Неужели я здесь жил? – тонкой мелодией звучало во мне удивление.
За этим окном готовил уроки, в последнюю зиму читал «Гамбринус» Куприна, одиннадцать строк Бунина о смерти Чехова: «Четвёртого июля я поехал верхом в село на почту, забрал там газеты, письма и завернул к кузнецу перековать лошади ногу…» Помню пушистый зимний день, снежным светом было наполнено окно в палисадник, я сидел боком, матушка что-то делала своё то во дворе, в стайке у коровы, то у печки, громко жаловалась на корову («не стала пить барду, какая вредная, дай-ка подогрею»), я всё читал и перечитывал эти одиннадцать строчек, а последнюю запомнил на долгие годы: «Я развернул газету, сидя на пороге кузнецовой избы, – и вдруг точно ледяная бритва полоснула мне по сердцу…» Неужели я читал когда-то впервые «Суходол», «Сто восемь», «Иоанн Рыдалец», «Грамматику любви», «Речь на юбилее «Русских ведомостей» и мечтал о путешествии в среднерусские земли, таинственно древние и чудесные, где (я помнил по учебнику) разорял Козельск Батый, возглавляли дружины великие князья? Сибиряк, я тянулся почему-то туда как домой: там, где-то под Бутурлиновкой, бабушкина деревня Елизаветино, на Дону живёт Шолохов, в Ясной Поляне родился Толстой, а где-то в стороне от Пскова няня Арина Родионовна скучала с Пушкиным в снежную бурю… Жил-то я в азиатской глуши, далеко, и всё, что обреталось вокруг Москвы, за Москвой, дышало какой-то загадочной прелестью. С этой наивностью я и сорвался в западную сторону. Может, и хорошо, что был таким. Да и не я один.
Упала, покатилась, как колечко, звезда на западе, там, где деревни Ерково, Верх-Ирмень, где Ордынск.

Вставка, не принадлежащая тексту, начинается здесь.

-- ==== Sys2Proof/Laws/Canon.lean ====
section
/-!
SUPPORT. Sys2Proof/Laws/Canon.lean: every update keeps the two memories, the flash, every sparse map and the register store in
canonical form.
-/
namespace Sys2Proof.Machine

theorem canon_cm (s : State) (e : Eff) (h : smWf (fun _ => 0) s.cm = true) :
    smWf (fun _ => 0) (applyEff s e).cm = true := by
  rw [applyEff_cm]
  split
  · exact smWf_smRun _ _ _ _ h
  · exact smWf_smClrRange _ _ _ _ h
  · rfl
  · exact smWf_smMove _ _ _ _
  · exact h

theorem canon_vlt (s : State) (e : Eff) (h : smWf (fun _ => 0) s.vlt = true) :
    smWf (fun _ => 0) (applyEff s e).vlt = true := by
  rw [applyEff_vlt]
  split
  · exact smWf_smRun _ _ _ _ h
  · exact smWf_smClrRange _ _ _ _ h
  · split
    · exact h
    · rfl
  · exact smWf_smMove _ _ _ _
  · exact h

theorem canon_cmPsn (s : State) (e : Eff) (h : smWf (fun _ => false) s.cmPsn = true) :
    smWf (fun _ => false) (applyEff s e).cmPsn = true := by
  rw [applyEff_cmPsn]
  split
  · exact smWf_smSet _ _ _ _ h
  · exact smWf_smClr _ _ _ h
  · rfl
  · exact smWf_smMove _ _ _ _
  · exact h

theorem canon_vltLn (s : State) (e : Eff) (h : smWf (fun _ => ⟨false, false⟩) s.vltLn = true) :
    smWf (fun _ => ⟨false, false⟩) (applyEff s e).vltLn = true := by
  rw [applyEff_vltLn]
  split
  · exact smWf_smSet _ _ _ _ h
  · exact smWf_smClr _ _ _ h
  · split
    · exact h
    · rfl
  · exact smWf_smMove _ _ _ _
  · exact h

theorem canon_cores (s : State) (e : Eff) (h : smWf (fun _ => CoreSt.init) s.cores = true) :
    smWf (fun _ => CoreSt.init) (applyEff s e).cores = true := by
  rw [applyEff_cores]
  split
  · exact smWf_smSet _ _ _ _ h
  · exact smWf_smClr _ _ _ h
  · rfl
  · exact smWf_smMove _ _ _ _
  · exact h

theorem canon_queues (s : State) (e : Eff) (h : smWf (fun _ => QueueSt.init) s.queues = true) :
    smWf (fun _ => QueueSt.init) (applyEff s e).queues = true := by
  rw [applyEff_queues]
  split
  · exact smWf_smSet _ _ _ _ h
  · exact smWf_smClr _ _ _ h
  · rfl
  · exact smWf_smMove _ _ _ _
  · exact h

theorem canon_tags (s : State) (e : Eff) (h : smWf (fun _ => TagSt.free) s.tags = true) :
    smWf (fun _ => TagSt.free) (applyEff s e).tags = true := by
  rw [applyEff_tags]
  split
  · exact smWf_smSet _ _ _ _ h
  · exact smWf_smClr _ _ _ h
  · rfl
  · exact smWf_smMove _ _ _ _
  · exact h

theorem canon_niuq (s : State) (e : Eff) (h : smWf (fun _ => []) s.niuq = true) :
    smWf (fun _ => []) (applyEff s e).niuq = true := by
  rw [applyEff_niuq]
  split
  · exact smWf_smSet _ _ _ _ h
  · exact smWf_smClr _ _ _ h
  · rfl
  · exact smWf_smMove _ _ _ _
  · exact h

theorem canon_niuRr (s : State) (e : Eff) (h : smWf (fun _ => 0) s.niuRr = true) :
    smWf (fun _ => 0) (applyEff s e).niuRr = true := by
  rw [applyEff_niuRr]
  split
  · exact smWf_smSet _ _ _ _ h
  · exact smWf_smClr _ _ _ h
  · rfl
  · exact smWf_smMove _ _ _ _
  · exact h

theorem canon_cnq (s : State) (e : Eff) (h : smWf (fun _ => []) s.cnq = true) :
    smWf (fun _ => []) (applyEff s e).cnq = true := by
  rw [applyEff_cnq]
  split
  · exact smWf_smSet _ _ _ _ h
  · exact smWf_smClr _ _ _ h
  · rfl
  · exact smWf_smMove _ _ _ _
  · exact h

theorem canon_arb (s : State) (e : Eff) (h : smWf (fun _ => ArbSt.init) s.arb = true) :
    smWf (fun _ => ArbSt.init) (applyEff s e).arb = true := by
  rw [applyEff_arb]
  split
  · exact smWf_smSet _ _ _ _ h
  · exact smWf_smClr _ _ _ h
  · rfl
  · exact smWf_smMove _ _ _ _
  · exact h

theorem canon_tok (s : State) (e : Eff) (h : smWf (fun _ => 0) s.tok = true) :
    smWf (fun _ => 0) (applyEff s e).tok = true := by
  rw [applyEff_tok]
  split
  · exact smWf_smSet _ _ _ _ h
  · exact smWf_smClr _ _ _ h
  · rfl
  · exact smWf_smMove _ _ _ _
  · exact h

theorem canon_wtok (s : State) (e : Eff) (h : smWf (fun _ => 0) s.wtok = true) :
    smWf (fun _ => 0) (applyEff s e).wtok = true := by
  rw [applyEff_wtok]
  split
  · exact smWf_smSet _ _ _ _ h
  · exact smWf_smClr _ _ _ h
  · rfl
  · exact h

theorem canon_mxeHeld (s : State) (e : Eff) (h : smWf (fun _ => []) s.mxeHeld = true) :
    smWf (fun _ => []) (applyEff s e).mxeHeld = true := by
  rw [applyEff_mxeHeld]
  split
  · exact smWf_smSet _ _ _ _ h
  · exact smWf_smClr _ _ _ h
  · rfl
  · exact smWf_smMove _ _ _ _
  · exact h

theorem canon_mxe (s : State) (e : Eff) (h : smWf (fun _ => none) s.mxe = true) :
    smWf (fun _ => none) (applyEff s e).mxe = true := by
  rw [applyEff_mxe]
  split
  · exact smWf_smSet _ _ _ _ h
  · exact smWf_smClr _ _ _ h
  · rfl
  · exact smWf_smMove _ _ _ _
  · exact h

theorem canon_cdxTbl (s : State) (e : Eff) (h : smWf (fun _ => []) s.cdxTbl = true) :
    smWf (fun _ => []) (applyEff s e).cdxTbl = true := by
  rw [applyEff_cdxTbl]
  split
  · exact smWf_smSet _ _ _ _ h
  · exact smWf_smClr _ _ _ h
  · rfl
  · exact smWf_smMove _ _ _ _
  · exact h

theorem canon_cdxReq (s : State) (e : Eff) (h : smWf (fun _ => []) s.cdxReq = true) :
    smWf (fun _ => []) (applyEff s e).cdxReq = true := by
  rw [applyEff_cdxReq]
  split
  · exact smWf_smSet _ _ _ _ h
  · exact smWf_smClr _ _ _ h
  · rfl
  · exact smWf_smMove _ _ _ _
  · exact h

theorem canon_cdxMark (s : State) (e : Eff) (h : smWf (fun _ => []) s.cdxMark = true) :
    smWf (fun _ => []) (applyEff s e).cdxMark = true := by
  rw [applyEff_cdxMark]
  split
  · exact smWf_smSet _ _ _ _ h
  · exact smWf_smClr _ _ _ h
  · rfl
  · exact smWf_smMove _ _ _ _
  · exact h

theorem canon_cdxLast (s : State) (e : Eff) (h : smWf (fun _ => 0) s.cdxLast = true) :
    smWf (fun _ => 0) (applyEff s e).cdxLast = true := by
  rw [applyEff_cdxLast]
  split
  · exact smWf_smSet _ _ _ _ h
  · exact smWf_smClr _ _ _ h
  · rfl
  · exact smWf_smMove _ _ _ _
  · exact h

theorem canon_aqDisc (s : State) (e : Eff) (h : smWf (fun _ => 0) s.aqDisc = true) :
    smWf (fun _ => 0) (applyEff s e).aqDisc = true := by
  rw [applyEff_aqDisc]
  split
  · exact smWf_smSet _ _ _ _ h
  · exact smWf_smClr _ _ _ h
  · rfl
  · exact smWf_smMove _ _ _ _
  · exact h

theorem canon_amqNaks (s : State) (e : Eff) (h : smWf (fun _ => 0) s.amqNaks = true) :
    smWf (fun _ => 0) (applyEff s e).amqNaks = true := by
  rw [applyEff_amqNaks]
  split
  · exact smWf_smSet _ _ _ _ h
  · exact smWf_smClr _ _ _ h
  · rfl
  · exact smWf_smMove _ _ _ _
  · exact h

theorem canon_amqTc (s : State) (e : Eff) (h : smWf (fun _ => 0) s.amqTc = true) :
    smWf (fun _ => 0) (applyEff s e).amqTc = true := by
  rw [applyEff_amqTc]
  split
  · exact smWf_smSet _ _ _ _ h
  · exact smWf_smClr _ _ _ h
  · rfl
  · exact smWf_smMove _ _ _ _
  · exact h

theorem canon_amqNext (s : State) (e : Eff) (h : smWf (fun _ => 0) s.amqNext = true) :
    smWf (fun _ => 0) (applyEff s e).amqNext = true := by
  rw [applyEff_amqNext]
  split
  · exact smWf_smSet _ _ _ _ h
  · exact smWf_smClr _ _ _ h
  · rfl
  · exact smWf_smMove _ _ _ _
  · exact h

theorem canon_amqGo (s : State) (e : Eff) (h : smWf (fun _ => none) s.amqGo = true) :
    smWf (fun _ => none) (applyEff s e).amqGo = true := by
  rw [applyEff_amqGo]
  split
  · exact smWf_smSet _ _ _ _ h
  · exact smWf_smClr _ _ _ h
  · rfl
  · exact smWf_smMove _ _ _ _
  · exact h

theorem canon_redSlot (s : State) (e : Eff) (h : smWf (fun _ => []) s.redSlot = true) :
    smWf (fun _ => []) (applyEff s e).redSlot = true := by
  rw [applyEff_redSlot]
  split
  · exact smWf_smSet _ _ _ _ h
  · exact smWf_smClr _ _ _ h
  · rfl
  · exact smWf_smMove _ _ _ _
  · exact h

theorem canon_redSeg (s : State) (e : Eff) (h : smWf (fun _ => ⟨0, false, false⟩) s.redSeg = true) :
    smWf (fun _ => ⟨0, false, false⟩) (applyEff s e).redSeg = true := by
  rw [applyEff_redSeg]
  split
  · exact smWf_smSet _ _ _ _ h
  · exact smWf_smClr _ _ _ h
  · rfl
  · exact smWf_smMove _ _ _ _
  · exact h

theorem canon_srcBuf (s : State) (e : Eff) (h : smWf (fun _ => []) s.srcBuf = true) :
    smWf (fun _ => []) (applyEff s e).srcBuf = true := by
  rw [applyEff_srcBuf]
  split
  · exact smWf_smSet _ _ _ _ h
  · exact smWf_smClr _ _ _ h
  · rfl
  · exact smWf_smMove _ _ _ _
  · exact h

theorem canon_bcnTap (s : State) (e : Eff) (h : smWf (fun _ => none) s.bcnTap = true) :
    smWf (fun _ => none) (applyEff s e).bcnTap = true := by
  rw [applyEff_bcnTap]
  split
  · exact smWf_smSet _ _ _ _ h
  · exact smWf_smClr _ _ _ h
  · rfl
  · exact smWf_smMove _ _ _ _
  · exact h

theorem canon_tprIn (s : State) (e : Eff) (h : smWf (fun _ => []) s.tprIn = true) :
    smWf (fun _ => []) (applyEff s e).tprIn = true := by
  rw [applyEff_tprIn]
  split
  · exact smWf_smSet _ _ _ _ h
  · exact smWf_smClr _ _ _ h
  · rfl
  · exact smWf_smMove _ _ _ _
  · exact h

theorem canon_tprPc (s : State) (e : Eff) (h : smWf (fun _ => 0) s.tprPc = true) :
    smWf (fun _ => 0) (applyEff s e).tprPc = true := by
  rw [applyEff_tprPc]
  split
  · exact smWf_smSet _ _ _ _ h
  · exact smWf_smClr _ _ _ h
  · rfl
  · exact smWf_smMove _ _ _ _
  · exact h

theorem canon_tprBrk (s : State) (e : Eff) (h : smWf (fun _ => false) s.tprBrk = true) :
    smWf (fun _ => false) (applyEff s e).tprBrk = true := by
  rw [applyEff_tprBrk]
  split
  · exact smWf_smSet _ _ _ _ h
  · exact smWf_smClr _ _ _ h
  · rfl
  · exact smWf_smMove _ _ _ _
  · exact h

theorem canon_wick (s : State) (e : Eff) (h : smWf (fun _ => ⟨0, false⟩) s.wick = true) :
    smWf (fun _ => ⟨0, false⟩) (applyEff s e).wick = true := by
  rw [applyEff_wick]
  split
  · exact smWf_smSet _ _ _ _ h
  · exact smWf_smClr _ _ _ h
  · rfl
  · exact h

theorem canon_wickFq (s : State) (e : Eff) (h : smWf (fun _ => []) s.wickFq = true) :
    smWf (fun _ => []) (applyEff s e).wickFq = true := by
  rw [applyEff_wickFq]
  split
  · exact smWf_smSet _ _ _ _ h
  · exact smWf_smClr _ _ _ h
  · rfl
  · exact smWf_smMove _ _ _ _
  · exact h

theorem canon_wickTx (s : State) (e : Eff) (h : smWf (fun _ => []) s.wickTx = true) :
    smWf (fun _ => []) (applyEff s e).wickTx = true := by
  rw [applyEff_wickTx]
  split
  · exact smWf_smSet _ _ _ _ h
  · exact smWf_smClr _ _ _ h
  · rfl
  · exact h

theorem canon_wlp (s : State) (e : Eff) (h : smWf (fun _ => WlpSt.init) s.wlp = true) :
    smWf (fun _ => WlpSt.init) (applyEff s e).wlp = true := by
  rw [applyEff_wlp]
  split
  · exact smWf_smSet _ _ _ _ h
  · exact smWf_smClr _ _ _ h
  · rfl
  · exact h

theorem canon_wlpEq (s : State) (e : Eff) (h : smWf (fun _ => []) s.wlpEq = true) :
    smWf (fun _ => []) (applyEff s e).wlpEq = true := by
  rw [applyEff_wlpEq]
  split
  · exact smWf_smSet _ _ _ _ h
  · exact smWf_smClr _ _ _ h
  · rfl
  · exact h

theorem canon_wlpPool (s : State) (e : Eff) (h : smWf (fun _ => []) s.wlpPool = true) :
    smWf (fun _ => []) (applyEff s e).wlpPool = true := by
  rw [applyEff_wlpPool]
  split
  · exact smWf_smSet _ _ _ _ h
  · exact smWf_smClr _ _ _ h
  · rfl
  · exact h

theorem canon_colGrp (s : State) (e : Eff) (h : smWf (fun _ => ColGrp.init) s.colGrp = true) :
    smWf (fun _ => ColGrp.init) (applyEff s e).colGrp = true := by
  rw [applyEff_colGrp]
  split
  · exact smWf_smSet _ _ _ _ h
  · exact smWf_smClr _ _ _ h
  · rfl
  · exact smWf_smMove _ _ _ _
  · exact h

theorem canon_msixTbl (s : State) (e : Eff) (h : smWf (fun _ => 0) s.msixTbl = true) :
    smWf (fun _ => 0) (applyEff s e).msixTbl = true := by
  rw [applyEff_msixTbl]
  split
  · exact smWf_smSet _ _ _ _ h
  · exact smWf_smClr _ _ _ h
  · rfl
  · exact h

Оттуда зимой приезжали на санях колхозники, распрягали у Поступинских коней, иногда кто-нибудь ночевал и у нас, и уж теперь только в словаре говоров найдутся те слова, которыми они легко, между прочим, сыпали в долгих разговорах (когдышный, выпрячься, подкондыривать, туточки, маньчжурка (табак), наелдохаться, подызбица (чердак), голбец (погреб). Огромные полушубки, глубокие шапки, пимы занимали угол прихожей, спали в горнице кто на койке, кто на полу, в темноте ещё договаривали, смеялись, потом укутывались и замирали в молчании. Господи, да никого и из них уже нет, исчезли из домов своих!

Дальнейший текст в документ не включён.